## Your assignment
Find the line with "field (R11) -/" in the entries below. Repeat it, every following line, and the line with "def fu (off", exactly and with nothing added.

## Material for this exercise
-- ==== Sys2Proof/Machine/Objects.lean ====
section
/-! DEFINITION. The catalogue of the Xiond objects that the owning chapters list (Tables 3-12, 4-9,
5-5, 6-8, 7-12, 8-13, 9-6, 10-17, 11-13, 12-6, 13-11, 14-9): size, kind, domains, fields with their
legal ranges, reserved bits and reset bytes; and reads and writes of their stored bytes. -/

namespace Sys2Proof.Machine

/-- Kind of a group or table (R108). -/
inductive Kind where
  | immediate
  | staged
  | readOnly
  | rwl
  deriving DecidableEq, Repr

/-- A field with a legal range: offset, bytes, signed, least, greatest, further legal values. -/
structure Field where
  off : Nat
  len : Nat
  sg : Bool
  lo : Int
  hi : Int
  alt : List Int
  deriving DecidableEq, Repr

/-- An object: a group image (entries = 1) or a table. -/
structure Desc where
  kind : Kind
  table : Bool
  size : Nat
  entries : Nat
  /-- domains that must be ENABLED (Table 3-20) -/
  needs : List Nat
  /-- needs one of PD26 and PD27 as well (R446) -/
  casc : Bool
  fields : List Field
  /-- defined bits of each byte; a 1 elsewhere is a non-zero reserved field (R11) -/
  mask : Bytes
  /-- bytes that are read-only inside a writable image -/
  ro : List Nat
  reset : Bytes
  deriving DecidableEq, Repr

def fu (off len : Nat) (lo hi : Nat) (alt : List Int := []) : Field := ⟨off, len, false, lo, hi, alt⟩
def fi (off len : Nat) (lo hi : Int) : Field := ⟨off, len, true, lo, hi, []⟩
def ff (n : Nat) : Bytes := List.replicate n 0xFF
def zz (n : Nat) : Bytes := List.replicate n 0

/-- A group image. -/
def grp (kind : Kind) (needs : List Nat) (mask reset : Bytes) (fields : List Field := []) (ro : List Nat := []) : Desc :=
  ⟨kind, false, mask.length, 1, needs, false, fields, mask, ro, padTo mask.length reset⟩

/-- A read-only group of a given size. -/
def rog (needs : List Nat) (size : Nat) : Desc := grp .readOnly needs (ff size) []

/-- A table. -/
def tab (kind : Kind) (needs : List Nat) (entries : Nat) (mask : Bytes) (fields : List Field := []) (reset : Bytes := []) (ro : List Nat := []) : Desc :=
  ⟨kind, true, mask.length, entries, needs, false, fields, mask, ro, padTo mask.length reset⟩

/-- Port instances of the calibration chapter: 0–5, 6, 7, 16–31 (R245), with their domain. -/
def calDomain (i : Nat) : Option Nat :=
  if i < 6 then some (6 + i) else if i < 8 then some (26 + (i - 6)) else if 16 ≤ i ∧ i < 32 then some (30 + (i - 16)) else none

/-- Group address 03-4B-59-4D-00-0x. -/
def groupAddr (x : Nat) : Bytes := [0x03, 0x4B, 0x59, 0x4D, 0x00, BitVec.ofNat 8 x]

/-- Mask of an action (Table 8-11) without byte 15. -/
def actionMask : Bytes := ff 4 ++ [0xFF, 0x87, 0x3F, 0x07, 0x0F] ++ zz 6

/-- Ledger objects (Table 4-9). -/
def descLedger (cls inst g : Nat) : Option Desc :=
  if cls = 0x0100 ∧ inst = 0 ∧ g = 0 then some (rog [] 24)
  else if cls = 0x0100 ∧ inst = 0 ∧ g = 1 then some (grp .immediate [] (ff 16) (ff 16) ((List.range 16).map fun i => fu i 1 0 77 [255]))
  else if cls = 0x0101 ∧ inst < 80 ∧ g = 0 then some (rog [] 8)
  else if cls = 0x0102 ∧ g = 0 then
    let k := inst / 256; let i := inst % 256
    if (k = 1 ∧ (i < 12 ∨ (16 ≤ i ∧ i < 22))) ∨ (k = 2 ∧ i < 16) ∨ (k = 3 ∧ i < 6) then some (rog [] 12) else none
  else if cls = 0x0103 ∧ g = 0 ∧ (inst < 6 ∨ (16 ≤ inst ∧ inst < 32)) then
    let sg := decide (16 ≤ inst)
    some (grp .immediate [] ([1, 0xFF, 0, 0] ++ ff 4 ++ [0xFF, 0] ++ (if sg then ff 2 else zz 2) ++ ff 4)
      ([0, 0, 0, 0, 10, 0, 10, 0, 4, 0, if sg then 50 else 0, 0] ++ zz 4)
      ([fu 0 1 0 1, fu 4 2 1 1000, fu 6 2 1 1000, fu 8 1 2 8] ++ if sg then [fu 10 2 1 1000] else []) [1, 12, 13, 14, 15])
  else none

/-- Time objects (Table 5-5). -/
def descTime (cls inst g : Nat) : Option Desc :=
  if cls = 0x0200 ∧ inst = 0 ∧ g = 0 then some (grp .immediate [] (ff 8) [])
  else if cls = 0x0200 ∧ inst = 0 ∧ g = 1 then
    some (grp .immediate [68] (ff 12) (toLe 4 1000 ++ toLe 4 219902 ++ toLe 4 109951163)
      [fu 0 4 100 1000000, fu 4 4 1100 2199023, fu 8 4 1100 2147483647])
  else if cls = 0x0200 ∧ inst = 0 ∧ g = 2 then
    some (grp .immediate [68] ([1, 0xFF, 0xFF, 0] ++ ff 4) [] [fu 0 1 0 1] [1, 2, 4, 5, 6, 7])
  else if cls = 0x0201 ∧ inst = 0 ∧ g = 0 then
    some (grp .immediate [68] ([0xFF, 0xFF, 7, 0xFF, 0xFF, 0] ++ ff 10)
      ([0, 0, 7, 1, 0, 0] ++ toLe 2 100 ++ toLe 4 1000 ++ toLe 4 3600)
      [fu 0 1 0 1, fu 1 1 0 1, fu 3 1 0 1, fu 4 1 0 1, fu 6 2 10 10000, fu 8 4 100 60000, fu 12 4 1 604800])
  else if cls = 0x0201 ∧ inst = 0 ∧ g = 1 then some (rog [68] 32)
  else if cls = 0x0202 ∧ inst < 3 ∧ g = 0 then
    some (grp .immediate [68] (ff 5 ++ zz 3) [0, 0, 0xFD, 3, 8]
      [fu 0 1 0 127, fu 1 1 0 1, fi 2 1 (-7) 0, fu 3 1 2 10, fu 4 1 1 64])
  else if cls = 0x0202 ∧ inst < 3 ∧ g = 1 then some (rog [68] 32)
  else if cls = 0x0203 ∧ inst < 6 ∧ g = 0 then
    some (grp .immediate [68] (ff 2 ++ zz 6 ++ ff 8) [2, 1] [fu 0 1 0 2, fu 1 1 0 1])
  else if cls = 0x0204 ∧ inst = 0 ∧ g = 0 then some (rog [68] 32)
  else if cls = 0x0205 ∧ inst < 8 ∧ g = 0 then
    some (grp .immediate [68, 72] (ff 6 ++ zz 2 ++ ff 4) [] [fi 0 4 (-10000) 10000] [4, 5, 8, 9, 10, 11])
  else if cls = 0x0206 ∧ inst < 4 ∧ g = 0 then
    some (grp .immediate [68, 72] ([1, 3, 1, 0] ++ ff 14 ++ zz 2 ++ ff 4) [0, 1]
      [fu 0 1 0 1, fu 1 1 1 3, fu 2 1 0 1, fi 4 4 (-10000) 10000, fu 20 4 100 1000000000])
  else none

/-- Calibration objects (Table 6-8). -/
def descCal (cls inst g : Nat) : Option Desc :=
  match calDomain inst with
  | some d =>
    if cls = 0x0300 ∧ g = 0 then
      some (grp .immediate [d] ([1, 3, 0, 0] ++ ff 12) ([1, 1, 0, 0] ++ zz 4 ++ toLe 4 500 ++ toLe 4 100)
        [fu 0 1 0 1, fu 1 1 0 2, fi 4 4 (-100000) 100000, fu 8 4 100 900, fu 12 4 10 500])
    else if cls = 0x0300 ∧ g = 1 then some (rog [d] 40)
    else if cls = 0x0301 ∧ inst < 16 ∧ g = 0 then some (tab .readOnly [30 + inst] 32 (ff 8))
    else if cls = 0x0302 ∧ inst = 0 ∧ g = 0 then some (rog [70] 12)
    else none
  | none => if cls = 0x0301 ∧ inst < 16 ∧ g = 0 then some (tab .readOnly [30 + inst] 32 (ff 8)) else none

## Written reply
  /-- defined bits of each byte; a 1 elsewhere is a non-zero reserved field (R11) -/
  mask : Bytes
  /-- bytes that are read-only inside a writable image -/
  ro : List Nat
  reset : Bytes
  deriving DecidableEq, Repr

def fu (off len : Nat) (lo hi : Nat) (alt : List Int := []) : Field := ⟨off, len, false, lo, hi, alt⟩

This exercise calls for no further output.